From 5b2753fc3e8a72253310d01a8b0a5bb05d917ef8 Mon Sep 17 00:00:00 2001
From: LEROY Christophe <christophe.leroy@c-s.fr>
Date: Wed, 22 Apr 2015 12:06:45 +0200
Subject: powerpc/8xx: Implementation of PAGE_EXEC

This patch implements PAGE_EXEC capability on the 8xx.

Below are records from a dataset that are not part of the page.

-- ==== Sys2Proof/Machine/Float.lean ====
section
/-! DEFINITION. The number formats (spec/03): the values of codes (R102 to R107), exact arithmetic, rounding (R110 to R113),
flags and flushing (R114), the sign of a zero sum (R471), and saturation and conversion (R115 to R119). -/

namespace Sys2Proof.Machine

/-! ## Values -/

/-- A value: not a number, an infinity, or the number num / den with its sign; a zero has num = 0. -/
inductive Val where
  | nan
  | inf (neg : Bool)
  | fin (neg : Bool) (num den : Nat)
  deriving DecidableEq, Repr

/-- Zero of a sign. -/
def Val.zero (neg : Bool) : Val := .fin neg 0 1

/-- An integer. -/
def Val.ofInt (x : Int) : Val := .fin (x < 0) x.natAbs 1

/-- num × 2^e. -/
def Val.scaled (neg : Bool) (num : Nat) (e : Int) : Val :=
  if 0 ≤ e then .fin neg (num * 2 ^ e.toNat) 1 else .fin neg num (2 ^ (-e).toNat)

/-- A value with the other sign. -/
def Val.neg : Val → Val
  | .nan => .nan
  | .inf s => .inf (!s)
  | .fin s n d => .fin (!s) n d

/-- A value without its sign. -/
def Val.abs : Val → Val
  | .nan => .nan
  | .inf _ => .inf false
  | .fin _ n d => .fin false n d

/-- The value is NaN. -/
def Val.isNan (x : Val) : Bool := x == .nan

/-- The value is a zero. -/
def Val.isZero : Val → Bool
  | .fin _ n _ => n == 0
  | _ => false

/-- The value is an infinity. -/
def Val.isInf : Val → Bool
  | .inf _ => true
  | _ => false

/-- The value is finite. -/
def Val.isFin : Val → Bool
  | .fin _ _ _ => true
  | _ => false

/-- The sign of a value; of a NaN, positive. -/
def Val.sign : Val → Bool
  | .nan => false
  | .inf s => s
  | .fin s _ _ => s

/-- The signed numerator over a denominator that the value's own divides. -/
def signedNum (s : Bool) (n : Nat) : Int := if s then -(n : Int) else n

/-- The sum of two fractions, over the larger denominator when the other divides it. -/
def addFrac (a : Int) (b : Nat) (c : Int) (d : Nat) : Int × Nat :=
  if b % d = 0 then (a + c * (b / d : Nat), b)
  else if d % b = 0 then (a * (d / b : Nat) + c, d)
  else (a * d + c * b, b * d)

/-- The exact sum; `down` says that it is rounded under rdn (R471). -/
def Val.add (down : Bool) : Val → Val → Val
  | .nan, _ => .nan
  | _, .nan => .nan
  | .inf s, .inf t => if s = t then .inf s else .nan
  | .inf s, _ => .inf s
  | _, .inf t => .inf t
  | .fin s n d, .fin t m e =>
    let (x, y) := addFrac (signedNum s n) d (signedNum t m) e
    if x = 0 then (if n = 0 && m = 0 && s = t then .zero s else .zero down) else .fin (x < 0) x.natAbs y

/-- A sum of opposite infinities, an invalid operation. -/
def Val.addInvalid : Val → Val → Bool
  | .inf s, .inf t => s != t
  | _, _ => false

/-- The exact product. -/
def Val.mul : Val → Val → Val
  | .nan, _ => .nan
  | _, .nan => .nan
  | .inf s, .fin t m _ => if m = 0 then .nan else .inf (s != t)
  | .fin s n _, .inf t => if n = 0 then .nan else .inf (s != t)
  | .inf s, .inf t => .inf (s != t)
  | .fin s n d, .fin t m e => .fin (s != t) (n * m) (d * e)

/-- A product of a zero and an infinity, an invalid operation. -/
def Val.mulInvalid (a b : Val) : Bool := (a.isZero && b.isInf) || (a.isInf && b.isZero)

/-- The exact quotient by a finite value that is not zero. -/
def Val.divBy (x : Val) (n d : Nat) : Val :=
  match x with
  | .fin s a b => .fin s (a * d) (b * n)
  | x => x

/-- Comparison of numbers: −1, 0 or 1 as the first is less, equal or greater; none with a NaN. -/
def Val.cmp : Val → Val → Option Int
  | .nan, _ => none
  | _, .nan => none
  | .inf s, .inf t => some (if s = t then 0 else if s then -1 else 1)
  | .inf s, _ => some (if s then -1 else 1)
  | _, .inf t => some (if t then 1 else -1)
  | .fin s n d, .fin t m e =>
    let x := signedNum s n * e
    let y := signedNum t m * d
    some (if x < y then -1 else if x = y then 0 else 1)

/-- The magnitude of the first is not less than that of the second. -/
def magGe (n d m e : Nat) : Bool := m * d ≤ n * e

/-! ## Formats (R102) -/

/-- The floating-point formats with a sign. -/
inductive Fmt where
  | f32 | bf16 | f16 | e5m2 | e4m3 | e2m1
  deriving DecidableEq, Repr

/-- Exponent width, fraction width and bias. -/
def Fmt.shape : Fmt → Nat × Nat × Nat
  | .f32 => (8, 23, 127)
  | .bf16 => (8, 7, 127)
  | .f16 => (5, 10, 15)
  | .e5m2 => (5, 2, 15)
  | .e4m3 => (4, 3, 7)
  | .e2m1 => (2, 1, 1)

/-- The number of bits of a code. -/
def Fmt.bits (f : Fmt) : Nat := 1 + f.shape.1 + f.shape.2.1

/-- The format has infinities. -/
def Fmt.hasInf : Fmt → Bool
  | .e4m3 | .e2m1 => false
  | _ => true

/-- The code of the largest finite value. -/
def Fmt.maxCode : Fmt → Nat
  | .f32 => 0x7F7FFFFF
  | .bf16 => 0x7F7F
  | .f16 => 0x7BFF
  | .e5m2 => 0x7B
  | .e4m3 => 0x7E
  | .e2m1 => 7

/-- The code of the canonical NaN; for E2M1, which has none, zero. -/
def Fmt.nanCode : Fmt → Nat
  | .f32 => 0x7FC00000
  | .bf16 => 0x7FC0
  | .f16 => 0x7E00
  | .e5m2 => 0x7E
  | .e4m3 => 0x7F
  | .e2m1 => 0

/-- A code of magnitude m with a sign. -/
def Fmt.signed (f : Fmt) (neg : Bool) (m : Nat) : Nat := m + b2n neg * 2 ^ (f.bits - 1)

/-- The code of +infinity: every exponent bit set. -/
def Fmt.infCode (f : Fmt) : Nat := (2 ^ f.shape.1 - 1) * 2 ^ f.shape.2.1

/-- The value of a magnitude code that is a number (R102). -/
def Fmt.number (f : Fmt) (neg : Bool) (m : Nat) : Val :=
  let (_, k, b) := f.shape
  let e := m / 2 ^ k
  let x := m % 2 ^ k
  if e = 0 then .scaled neg x (1 - (b : Int) - k) else .scaled neg (2 ^ k + x) ((e : Int) - b - k)

/-- The value of a code (R102, R103). -/
def Fmt.decode (f : Fmt) (code : Nat) : Val :=
  let neg := code / 2 ^ (f.bits - 1) % 2 = 1
  let m := code % 2 ^ (f.bits - 1)
  if f = .e4m3 then (if m = 0x7F then .nan else f.number neg m)
  else if f.hasInf && m = f.infCode then .inf neg
  else if f.hasInf && f.infCode < m then .nan
  else f.number neg m

/-- A code is a subnormal. -/
def Fmt.isSub (f : Fmt) (code : Nat) : Bool :=
  let m := code % 2 ^ (f.bits - 1)
  m ≠ 0 && m < 2 ^ f.shape.2.1

/-- The value of an operand's code; under FTZ a subnormal is a zero of its sign (R114). -/
def Fmt.operand (f : Fmt) (ftz : Bool) (code : Nat) : Val :=
  if ftz && f.isSub code then .zero (code / 2 ^ (f.bits - 1) % 2 = 1) else f.decode code

/-- The value of an E3M5 scale (R106). -/
def e3m5 (code : Nat) : Nat × Nat :=
  if code / 32 = 0 then (code % 32, 2 ^ 7)
  else if code / 32 ≤ 3 then (32 + code % 32, 2 ^ (8 - code / 32)) else ((32 + code % 32) * 2 ^ (code / 32 - 3), 2 ^ 5)

/-- A scale held in BF16, which acts as 1.0 unless it is positive, normal and finite (R109). -/
def scaleVal (code : Nat) : Nat × Nat :=
  if code / 2 ^ 7 = 0 || 0xFF ≤ code / 2 ^ 7 then (1, 1)
  else
    match Fmt.bf16.decode code with
    | .fin _ n d => (n, d)
    | _ => (1, 1)

/-! ## Rounding (R110 to R114) -/

/-- How a result is rounded: the mode, SAT, whether it is a conversion (R115), FTZ, and the 16 random bits. -/
structure Rnd where
  mode : Nat
  sat  : Bool
  conv : Bool
  ftz  : Bool
  rb   : Nat
  deriving DecidableEq, Repr

/-- Rounding to nearest even. -/
def Rnd.rne : Rnd := { mode := 0, sat := false, conv := false, ftz := false, rb := 0 }

/-- The mixing function of R113. -/
def srMix (seed ts idx : Nat) : Nat :=
  let m := 2 ^ 32
  let h := (seed % m) ^^^ (ts * 0x9E3779B9 % m)
  let h := h ^^^ (idx * 0x85EBCA6B % m)
  let h := h ^^^ (h >>> 16)
  let h := h * 0x7FEB352D % m
  let h := h ^^^ (h >>> 15)
  let h := h * 0x846CA68B % m
  let h := h ^^^ (h >>> 16)
  h >>> 16

/-- The largest e with 2^e not above n / d, for n and d above zero. -/
def expOf (n d : Nat) : Int :=
  let e : Int := (Nat.log2 n : Int) - Nat.log2 d
  let ok := if 0 ≤ e then d * 2 ^ e.toNat ≤ n else d ≤ n * 2 ^ (-e).toNat
  if ok then e else e - 1

/-- n / d in units of 2^q: the whole units, what is left, and the divisor of what is left. -/
def unitsOf (n d : Nat) (q : Int) : Nat × Nat × Nat :=
  if 0 ≤ q then let e := d * 2 ^ q.toNat; (n / e, n % e, e)
  else let m := n * 2 ^ (-q).toNat; (m / d, m % d, d)

/-- The units that a magnitude of m units and r / d more rounds to (R110, R112). -/
def roundUnits (mode rb : Nat) (neg : Bool) (m r d : Nat) : Nat :=
  let up :=
    if r = 0 then false
    else if mode = 0 then d < 2 * r || (2 * r = d && m % 2 = 1)
    else if mode = 1 then false
    else if mode = 2 then !neg
    else if mode = 3 then neg
    else if mode = 4 then d ≤ 2 * r
    else 65536 ≤ r * 65536 / d + rb
  if up then m + 1 else m

/-- The magnitude code of m units of 2^q, m below 2^(k+1) or equal to it. -/
def Fmt.packUnits (f : Fmt) (m : Nat) (q : Int) : Nat :=
  let (_, k, b) := f.shape
  if m < 2 ^ k then m
  else
    let l := Nat.log2 m
    ((l : Int) + q + b).toNat * 2 ^ k + (m / 2 ^ (l - k) - 2 ^ k)

/-- The code of an overflowing result (R111). -/
def Fmt.overflow (f : Fmt) (r : Rnd) (neg : Bool) : Nat :=
  let toInf := r.mode = 0 || r.mode = 4 || r.mode = 5 || (r.mode = 2 && !neg) || (r.mode = 3 && neg)
  if !toInf || r.sat then f.signed neg f.maxCode
  else if f.hasInf then f.signed neg f.infCode
  else if f = .e4m3 then f.nanCode
  else f.signed neg f.maxCode

/-- m units of 2^q are more than the format's largest finite value. -/
def Fmt.above (f : Fmt) (m : Nat) (q : Int) : Bool :=
  match f.number false f.maxCode with
  | .fin _ n d => if 0 ≤ q then n < m * 2 ^ q.toNat * d else n * 2 ^ (-q).toNat < m * d
  | _ => false

/-- n / d is more than the format's largest finite value. -/
def Fmt.beyond (f : Fmt) (n d : Nat) : Bool :=
  match f.number false f.maxCode with
  | .fin _ a c => a * d < n * c
  | _ => false

/-- A finite value n / d that is not zero, rounded into a format (R110 to R114). -/
def Fmt.roundFin (f : Fmt) (r : Rnd) (neg : Bool) (n d : Nat) : Nat × FFlags :=
  let (_, k, b) := f.shape
  let e := expOf n d
  let q : Int := e - k
  let (m, x, y) := unitsOf n d q
  let u := roundUnits r.mode r.rb neg m x y
  let past := if r.mode = 5 then f.beyond n d else f.above u q
  if past then (f.overflow r neg, { FFlags.none with of := true, nx := true })
  else
    let lowest : Int := 1 - (b : Int) - k
    let tiny := e + (if u = 2 ^ (k + 1) then 1 else 0) < 1 - (b : Int)
    if lowest ≤ q then (f.signed neg (f.packUnits u q), { FFlags.none with nx := x ≠ 0, uf := x ≠ 0 && tiny })
    else
      let (m, x, y) := unitsOf n d lowest
      let v := roundUnits r.mode r.rb neg m x y
      if r.ftz && v ≠ 0 && v < 2 ^ k then (f.signed neg 0, { FFlags.none with uf := true, nx := true })
      else (f.signed neg (f.packUnits v lowest), { FFlags.none with nx := x ≠ 0, uf := x ≠ 0 && tiny })

/-- A value rounded into a format, with the flags (R104, R111 to R115, R118). Where SAT = 1 gives an infinite source the largest finite
value, no flag is set (log entry 125). -/
def Fmt.round (f : Fmt) (r : Rnd) : Val → Nat × FFlags
  | .nan => (f.nanCode, if f = .e2m1 then FFlags.invalid else FFlags.none)
  | .inf s =>
    if f.hasInf then (if r.conv && r.sat then f.signed s f.maxCode else f.signed s f.infCode, FFlags.none)
    else if f = .e4m3 && !r.sat then (f.nanCode, FFlags.invalid)
    else (f.signed s f.maxCode, FFlags.invalid)
  | .fin s n d => if n = 0 then (f.signed s 0, FFlags.none) else f.roundFin r s n d

/-- A value rounded to FP32 under rne, as a value (R123). -/
def toF32 (x : Val) : Val := Fmt.f32.decode (Fmt.f32.round Rnd.rne x).1

/-! ## Integers (R115, R119) -/

/-- A value converted into a signed or natural integer of n bits (R119). -/
def toIntCode (nat : Bool) (n mode rb : Nat) : Val → Nat × FFlags
  | .nan => (0, FFlags.invalid)
  | .inf s => (if s then (if nat then 0 else 2 ^ (n - 1)) else (if nat then 2 ^ n - 1 else 2 ^ (n - 1) - 1), FFlags.invalid)
  | .fin s a d =>
    let m := roundUnits mode rb s (a / d) (a % d) d
    let x := signedNum s m
    let lo : Int := if nat then 0 else -(2 ^ (n - 1))
    let hi : Int := if nat then 2 ^ n - 1 else 2 ^ (n - 1) - 1
    if x < lo then (ofInt n lo, FFlags.invalid)
    else if hi < x then (ofInt n hi, FFlags.invalid)
    else (ofInt n x, { FFlags.none with nx := a % d ≠ 0 })

end Sys2Proof.Machine
end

All pages PP exec bits are set to 000, which means Execute for
Supervisor and no Execute for User.
Then we use the APG to say whether accesses are according to Page
rules, "all Supervisor" rules (Exec for all) and
"all User" rules (Exec for noone)

Therefore, we define 4 APG groups. msb is _PAGE_EXEC,
lsb is _PAGE_USER. MI_AP is initialised as follows:
GP0 (00) => Not User, no exec => 11 (all accesses performed as user)
GP1 (01) => User but no exec => 11 (all accesses performed as user)
GP2 (10) => Not User, exec => 01 (rights according to page definition)
GP3 (11) => User, exec => 00 (all accesses performed as supervisor)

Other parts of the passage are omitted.